Alas, Babylon by Pat Frank was written in 1959 and is one of the first nuclear apocalyptic fiction novels ever published. Written at a time when the Cold War was in full swing, the book demonstrates a very real fear, and the possible fate for our country. Often used terms like “Mutually Assured Destruction” the launch of the Soviet satellite Sputnik a few years previous to the book’s release, only reassured the public that an atomic cataclysm was a possibility. Looking back now, we see that we passed safely through the Cold War. But to generations past, the threat of a nuclear strike was very real. This book reflects that fear and gives us the first written word scenario of the future that could have been.
Alas, Babylon takes its title from The book of Revelations 18:10. Throughout history, this passage has been repeatedly used by clergy as a warning to great cities who were considered corrupt and sinful. The passage reads “Standing afar off for the fear of her torment, saying, Alas, alas that great city Babylon, that mighty city! For in one hour is thy judgment come.” And in this book, that is exactly what happens to the great United States.
The book centers on a small Florida town. The protagonist in the book, Randy Bragg, a former soldier, is fortunate enough to receive a day’s warning of an impending attack from his brother with high military clearance. Bragg tries to warn the townspeople and goes about desperately preparing until the attack happens. He buys supplies and gathers those he trusts to wait for the impending doom.
After the attack, when the dust settles, the town goes about wildly trying to gather supplies and money. There is a rush on the bank and supermarket. Convicts escape from a nearby prison. Gasoline becomes scarce. Tourists are trapped. People are killed. People commit suicide. People try to leave town, only to never return or to return with horror stories of radiation sickness and lawlessness. The town realizes that there is nothing left and nowhere to go. Orlando and Miami are obliterated and their small town is now the safest place anyone can be.
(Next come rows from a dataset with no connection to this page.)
-- ==== Sys2Proof/Config.lean ====
section
/-! DEFINITION. What is fixed for the machine (00_scope R8, R9) and what the spec leaves free: the
answers of the transport (20_memory R52, R54) and the values the spec says are no values
(10_state R26, R37, R41). -/

namespace Sys2Proof

/-- An answer of the transport to a `RawRead` (20_memory R52). -/
inductive RxAnswer where
  | byte (b : Byte)
  | timeout
  | closed
  | fatal
deriving DecidableEq, Repr, Inhabited

/-- An answer of the transport to a `RawWrite` (20_memory R54). -/
inductive TxAnswer where
  | ok
  | fatal
deriving DecidableEq, Repr, Inhabited

/-- The working latches (10_state R27), with the spec's names in small letters. `dbuf` lists the
entries `DBUF[0]`, `DBUF[1]`, … that hold a value, in index order; an entry at or beyond its end
holds no value (10_state R37; log 17). -/
structure Latches where
  l : Byte
  s : Byte
  q : Byte
  c : Byte
  k : Byte
  acc : Byte
  idx : Byte
  dbuf : List Byte
deriving DecidableEq, Repr, Inhabited

namespace Config

/-- `SYNC`, the frame start literal (00_scope R8). UNVERIFIED literal (R19; log 18). -/
def syncByte : Byte := 0xE0

/-- `ESC`, the escape sentinel (00_scope R8). UNVERIFIED literal (R19; log 18). -/
def escByte : Byte := 0xD0

/-- `OVERHEAD`: the length field is `OVERHEAD + len(data)` (00_scope R8). UNVERIFIED (R19; log 18). -/
def overhead : Nat := 4

/-- `MAX_DATA`, the largest number of data bytes in one frame (00_scope R9). -/
def maxData : Nat := 251

/-- `SEQ_RESET`, the open parameter of 00_scope R9 at the default the spec names. DESIGN CHOICE
(log 1): no statement rests on this value (70_reset_and_hazards R253). -/
def seqReset : Byte := 0x00

/-- What the latches hold when they 'hold no value' for the n-th time (10_state R26, R41;
93_implementation_defined U11): a free value, so that nothing can be proved of it. -/
opaque deadLatches : Nat → Latches

/-- What `DBUF[i]` reads as where it holds no value (10_state R37): a free value. -/
opaque noValue : Nat → Byte

/-- The environment's n-th answer to a `RawRead` that no queued answer serves, or that it has not
answered yet (20_memory R52, R53; 70_reset_and_hazards R266): a free value. -/
opaque rxAnswer : Nat → Option RxAnswer

/-- The environment's n-th answer to a `RawWrite` that no queued answer serves, or that it has not
answered yet (20_memory R54): a free value. -/
opaque txAnswer : Nat → Option TxAnswer

end Config

end Sys2Proof
end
Bragg takes over and martial law is established. Under his military leadership and training, the town organizes to find a way to survive. People with fruit trees and gardens become important. A neighbor with honey from his beehives finds that he is now powerful. People begin to teach each other what little they know of food production, building construction, medicine, and so on. The residents learn to fish, garden, and trade with each other for what is needed. Small, taken for granted items, like needles, thread, safety pins, and soap become luxury items. And although times become tough, the people of the town learn to coexist and come together to protect their town from the convicts and lawless men who are outside their boarders.
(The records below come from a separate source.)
/-! ### Where an instruction does not run -/

/-- A host operation or pseudo-operation is accepted only when `PH = IDLE` (44_serial_protocol_framer
R192); the name of the refusal otherwise is the model's choice (log 8). -/
def Obligations.BusyHostPortTakesNothing : Prop :=
  ∀ (i : Instr) (s : State), (formatOf i = .hostop ∨ formatOf i = .pseudo) →
    ((s.ph ≠ .idle → exec i s = .refused .hostPortBusy) ∧
      (s.ph = .idle → ∃ t, exec i s = .next t))

/-- A wire symbol runs exactly where 30_encoding R78 or R79 gives it its place: for every state that waits
for a raw byte, the symbols of that state's rows; for every state that writes, the one symbol of the byte in
hand; anywhere else it is the fault symbolOutOfContext, the model's choice (log 9). -/
def Obligations.SymbolsRunInTheirPlace : Prop :=
  ∀ (i : Instr) (s : State),
    (formatOf i = .rxHunt ∨ formatOf i = .rxFirst ∨ formatOf i = .rxFollow →
      ((s.ph.receiving = true ∧ ∃ b, i = rxSymbol (s.ph == .dHunt) s.escp b) →
        ∃ t, exec i s = .next t) ∧
      (¬(s.ph.receiving = true ∧ ∃ b, i = rxSymbol (s.ph == .dHunt) s.escp b) →
        exec i s = .fault .symbolOutOfContext)) ∧
    (formatOf i = .txsym →
      ((s.ph.transmitting = true ∧ i = txSymbol (s.ph == .eSync) s.txLogical) →
        ∃ t, exec i s = .next t) ∧
      (¬(s.ph.transmitting = true ∧ i = txSymbol (s.ph == .eSync) s.txLogical) →
        exec i s = .fault .symbolOutOfContext))

/-! ### The symbols of RX_RAW -/

/-- The symbols that deliver no logical byte: in the hunt a raw 0xE0 ends it and any other byte, 0xD0
included, is discarded; in a body the sentinel with no escape pending sets `ESCP` and nothing else
(30_encoding R78; 42_frame_decoder R141). -/
def Obligations.SymbolsWithoutLogicalByte : Prop :=
  ∀ s : State,
    (s.ph = .dHunt →
      exec .sync s = .next { s with ph := .dLen } ∧
        ∀ b : Byte, b ≠ 0xE0 → exec (.skip b) s = .next s) ∧
    (s.ph.inBody = true → s.escp = false → exec .esc s = .next { s with escp := true })

/-- A logical byte delivered to an `RDB` ends it with that byte (30_encoding R78, 40_byte_stuffing_codec
R105). -/
def Obligations.DeliveredByteEndsRdb : Prop :=
  ∀ (i : Instr) (v : Byte) (s : State), s.ph = .bRd → Delivers i v s →
    ∃ t, exec i s = .next t ∧ EndedWith s t (.byte v) 0 ∧ t.escp = false ∧ t.seq = s.seq ∧
      t.chkOk = s.chkOk ∧ t.rx = s.rx ∧ t.lat = s.lat ∧ NothingSent s t

/-- A logical byte delivered to the header of a `DEC` is latched and the phase moves on (10_state R31;
42_frame_decoder R140, R142); after the command byte `ACC` is the header's sum. -/
def Obligations.DeliveredHeaderByte : Prop :=
  ∀ (i : Instr) (v : Byte) (s : State), Delivers i v s →
    (s.ph = .dLen → 4 ≤ v.toNat →
      exec i s = .next { s with escp := false, lat := { s.lat with l := v }, ph := .dSub }) ∧
    (s.ph = .dSub →
      exec i s = .next { s with escp := false, lat := { s.lat with s := v }, ph := .dSeq }) ∧
    (s.ph = .dSeq →
      exec i s = .next { s with escp := false, lat := { s.lat with q := v }, ph := .dCmd }) ∧
    (s.ph = .dCmd → ∃ t, exec i s = .next t ∧ t.lat.l = s.lat.l ∧ t.lat.s = s.lat.s ∧
      t.lat.q = s.lat.q ∧ t.lat.c = v ∧ t.lat.acc = s.lat.l + s.lat.s + s.lat.q + v ∧
      t.ph = (if 4 < s.lat.l.toNat then .dData else .dChk) ∧ t.escp = false ∧
      t.hostRsp = s.hostRsp ∧ t.status = s.status ∧ t.seq = s.seq ∧ t.rx = s.rx ∧
      NothingSent s t)

/-- A length byte below 4 ends the `DEC` with `MalformedFrame(LEN)` (42_frame_decoder R143). -/
def Obligations.DeliveredShortLength : Prop :=
  ∀ (i : Instr) (v : Byte) (s : State), Delivers i v s → s.ph = .dLen → v.toNat < 4 →
    ∃ t, exec i s = .next t ∧ EndedWith s t (.fault .malformedLen) 4 ∧ t.escp = false ∧
      t.seq = s.seq ∧ t.rx = s.rx ∧ t.chkOk = s.chkOk ∧ NothingSent s t

/-- A data byte goes to `DBUF[IDX]`, is added to `ACC`, and is followed by another or by the checksum
(42_frame_decoder R140, R144; 10_state R31). -/
def Obligations.DeliveredDataByte : Prop :=
  ∀ (i : Instr) (v : Byte) (s : State), Delivers i v s → s.ph = .dData →
    s.lat.idx.toNat = s.lat.dbuf.length →
    exec i s =
      .next
        { s with
          escp := false
          lat := { s.lat with
            dbuf := s.lat.dbuf ++ [v], acc := s.lat.acc + v, idx := s.lat.idx + 1 }
          ph := if s.lat.dbuf.length + 1 < s.lat.l.toNat - 4 then .dData else .dChk }

/-- The checksum byte: `chk_ok` is its comparison with `ACC`, latched in `CHK_OK`; a mismatch is a fault only
with `CTRL.CHK_EN = 1`, otherwise the frame is returned and the sequence counter follows the policy
(42_frame_decoder R145, R146, R148, R150). -/
def Obligations.DeliveredChecksum : Prop :=
  ∀ (i : Instr) (v : Byte) (s : State), Delivers i v s → s.ph = .dChk →
    s.lat.dbuf.length = s.lat.l.toNat - 4 →
    ∃ t, exec i s = .next t ∧ t.escp = false ∧ t.chkOk = (v == s.lat.acc) ∧ t.rx = s.rx ∧
      NothingSent s t ∧
      (s.chkEn = true → v ≠ s.lat.acc →
        EndedWith s t (.fault .malformedChk) 5 ∧ t.seq = s.seq) ∧
      (s.chkEn = false ∨ v = s.lat.acc →
        EndedWith s t
          (.frame s.lat.l s.lat.s s.lat.q s.lat.c s.lat.dbuf v (v == s.lat.acc)) 0 ∧
        t.seq = if s.seqPolicy then s.seq else s.lat.q)

/-! ### The symbols of TX_RAW -/

/-- The delimiter goes out as one raw 0xE0, without the escaper (30_encoding R79, 41_frame_encoder
R123). -/
def Obligations.DelimiterIsWrittenRaw : Prop :=
  ∀ (s : State) (as : List TxAnswer), s.ph = .eSync → s.txAns = .ok :: as →
    exec .txsync s =
      .next { s with tx := s.tx ++ [0xE0], txAns := as, txMid := false, ph := .eLen }

/-- A logical byte goes out as the raw bytes of 30_encoding R79; then the phase moves on by 10_state R31, and
after the last phase of the operation it ends with `Ok`. -/
def Obligations.LogicalByteIsWrittenEscaped : Prop :=
  ∀ (i : Instr) (v : Byte) (raw : List Byte) (s : State) (as : List TxAnswer), Writes i v raw →
    s.ph.escaping = true → s.txLogical = v → s.txMid = false →
    s.txAns = oks raw.length ++ as →
    ∃ t, exec i s = .next t ∧ t.tx = s.tx ++ raw ∧ t.txAns = as ∧ t.txMid = false ∧
      t.ph = phaseAfterWriting s ∧
      (t.ph = .idle → EndedWith s t .ok 0) ∧
      (t.ph ≠ .idle → t.hostRsp = s.hostRsp ∧ t.status = s.status) ∧ t.seq = s.seq ∧
      NothingReceived s t

/-- The write of a pair is two accesses: with the sentinel accepted and the second access failing, the
sentinel stays on the wire without its follow byte (40_byte_stuffing_codec R101, 20_memory R57). -/
def Obligations.FaultInsidePairLeavesSentinel : Prop :=
  ∀ (i : Instr) (v : Byte) (raw : List Byte) (s : State) (as : List TxAnswer), Writes i v raw →
    raw.length = 2 → s.ph.escaping = true → s.txLogical = v → s.txMid = false →
    s.txAns = .ok :: .fatal :: as →
    ∃ t, exec i s = .next t ∧ t.tx = s.tx ++ [0xD0] ∧ t.txAns = as ∧
      EndedWith s t (.fault .transportFatal) 6 ∧ t.seq = s.seq ∧ NothingReceived s t

/-- The frame of the wire symbols, the command codes and the frame, whatever the transport answers. A symbol
of RX_RAW writes nothing to TX_RAW and takes no further raw byte; a symbol of TX_RAW reads nothing, only
appends to TX_RAW, and leaves `SEQ` and `STATUS.CHK_OK`; no such instruction touches `CTRL`, the host's bytes
or the reset input (30_encoding R78, R79, R80; 10_state R24). -/
def Obligations.SymbolsLeaveTheRest : Prop :=
  ∀ (i : Instr) (s t : State), exec i s = .next t →
    (formatOf i = .rxHunt ∨ formatOf i = .rxFirst ∨ formatOf i = .rxFollow →
      NothingSent s t ∧ t.rx = s.rx ∧ t.exch = s.exch ∧ t.rxDrawn = s.rxDrawn) ∧
    (formatOf i = .txsym →
      NothingReceived s t ∧ s.tx <+: t.tx ∧ t.seq = s.seq ∧ t.wbuf = s.wbuf ∧
        t.exch = s.exch) ∧
    (formatOf i = .cmdcode ∨ formatOf i = .frame →
      t.ctrl = s.ctrl ∧ s.tx <+: t.tx ∧ t.hostCmd = s.hostCmd ∧ t.resetPin = s.resetPin ∧
        t.wbuf = s.wbuf ∧ t.exch = s.exch)

/-! ### The frame and the command byte -/

/-- A frame that stands next on RX_RAW while the decoder hunts is taken whole, its checksum right or wrong
(30_encoding R70, R73; 42_frame_decoder R140); that a frame as an instruction means this is the model's choice
(log 12). -/
def Obligations.FrameArrivesWhole : Prop :=
  ∀ (l u q c k : Byte) (d : List Byte) (s : State), s.ph = .dHunt → s.escp = false →
    l.toNat = d.length + 4 →
    ∃ t, exec (.frame l u q c d k) s = .next t ∧ t.rx = s.rx ∧ FrameTaken s t l u q c d k ∧
      NothingSent s t

/-- The frame an `ENC` holds in its latches is written whole: the sync raw, every other logical byte through
the escaper (30_encoding R70, R73; 41_frame_encoder R123, R124; log 12). -/
def Obligations.FrameIsSentWhole : Prop :=
  ∀ (l u q c k : Byte) (d : List Byte) (s : State) (rest : List TxAnswer), s.ph = .eSync →
    s.txMid = false → l.toNat = d.length + 4 →
    s.lat.l = l → s.lat.s = u → s.lat.q = q → s.lat.c = c → s.lat.dbuf = d → s.lat.k = k →
    s.txAns = oks (frameWire l u q c d k).length ++ rest →
    ∃ t, exec (.frame l u q c d k) s = .next t ∧ t.tx = s.tx ++ frameWire l u q c d k ∧
      t.txAns = rest ∧ EndedWith s t .ok 0 ∧ t.seq = s.seq ∧ NothingReceived s t

/-- A command code is carried and not decoded (30_encoding R80, 00_scope R7): received into `C`, or sent from
it as one raw byte; that a command code as an instruction means this is the model's choice (log 13). -/
def Obligations.CommandByteIsCarried : Prop :=
  ∀ (i : Instr) (code : Byte) (s : State),
    ((i = .cmdReset ∧ code = 0x62) ∨ (i = .cmdLed ∧ code = 0x81) ∨
      (i = .cmdFelicaProbe ∧ code = 0x42) ∨ (i = .cmdAltProbe ∧ code = 0x40)) →
    (s.ph = .dCmd → s.escp = false → ∃ t, exec i s = .next t ∧ t.lat.c = code ∧
      t.lat.acc = s.lat.l + s.lat.s + s.lat.q + code ∧
      t.ph = (if 4 < s.lat.l.toNat then .dData else .dChk) ∧ t.hostRsp = s.hostRsp ∧
      t.rx = s.rx ∧ NothingSent s t) ∧
    (∀ as, s.ph = .eCmd → s.lat.c = code → s.txMid = false → s.txAns = .ok :: as →
      ∃ t, exec i s = .next t ∧ t.tx = s.tx ++ [code] ∧ t.txAns = as ∧
        t.ph = (if 4 < s.lat.l.toNat then .eData else .eChk) ∧ t.hostRsp = s.hostRsp ∧
        NothingReceived s t)

/-! ### The pseudo-operations -/

/-- The catalogue's pseudo-operations send their frames and respond `Ok` (44_serial_protocol_framer R194,
R196, R197, R198; for `ALT_PROBE_40` the sub-selector is the spec's own choice, log 20). -/
def Obligations.CatalogueSendsItsFrames : Prop :=
  ∀ (i : Instr) (sub cmd : Byte) (data : List Byte) (s : State) (rest : List TxAnswer),
    ((i = .resetCmd ∧ sub = 0x00 ∧ cmd = 0x62 ∧ data = [0x00]) ∨
      (i = .felicaProbe ∧ sub = 0x00 ∧ cmd = 0x42 ∧ data = [0x00]) ∨
      (∃ red green blue, i = .ledSet red green blue ∧ sub = 0x08 ∧ cmd = 0x81 ∧
        data = [0x03, red, blue, green]) ∨
      (i = .altProbe40 ∧ sub = 0x00 ∧ cmd = 0x40 ∧ data = [0x01, 0x03])) →
    s.ph = .idle → s.txAns = oks (frameBytes sub (sentSeq s) cmd data).length ++ rest →
    ∃ t, exec i s = .next t ∧ t.tx = s.tx ++ frameBytes sub (sentSeq s) cmd data ∧
      t.txAns = rest ∧ t.seq = sentSeq s ∧ EndedWith s t .ok 0 ∧ NothingReceived s t

/-- The host bytes of a catalogue pseudo-operation, presented to an idle block, run as that pseudo-operation
(30_encoding R94; 44_serial_protocol_framer R194 to R198). -/
def Obligations.CatalogueBytesRunAsNamed : Prop :=
  ∀ (i : Instr) (s : State) (rest : List Byte),
    (i = .resetCmd ∨ i = .felicaProbe ∨ (∃ red green blue, i = .ledSet red green blue) ∨
      i = .altProbe40) →
    s.resetPin = false → s.ph = .idle → s.exch = false → s.hostCmd = encode i ++ rest →
    step s = exec i { s with hostCmd := rest }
Finally, a tentative government is reestablished in Colorado and Bragg is sent word that the people of his town can relocate to the new center of the United States. Surprisingly, none of the citizens wish to leave their town. It is decided that they know enough to give survival a chance where they are. It then comes to light that the small town is the new center of civilization in Florida, as most of the state had been wiped out.
This book is on the reading list for most high school juniors and seniors. It usually coincides with American history classes when the curriculum moves into the Cold War era. At 336 pages long, the book is a quick read and delves deeply into the survival aspect of what it would take to rebuild enough for people to survive. Alas, Babylon is moving, detailed, and a bit scary. The book is worth the time to read, There are no well known actors on the cover, no Oprah stickers, no soon to be a major motion picture headers on the first page, but there are words there that will make you think. And maybe make you wonder. And hopefully remind you what it is to fall back in love with reading.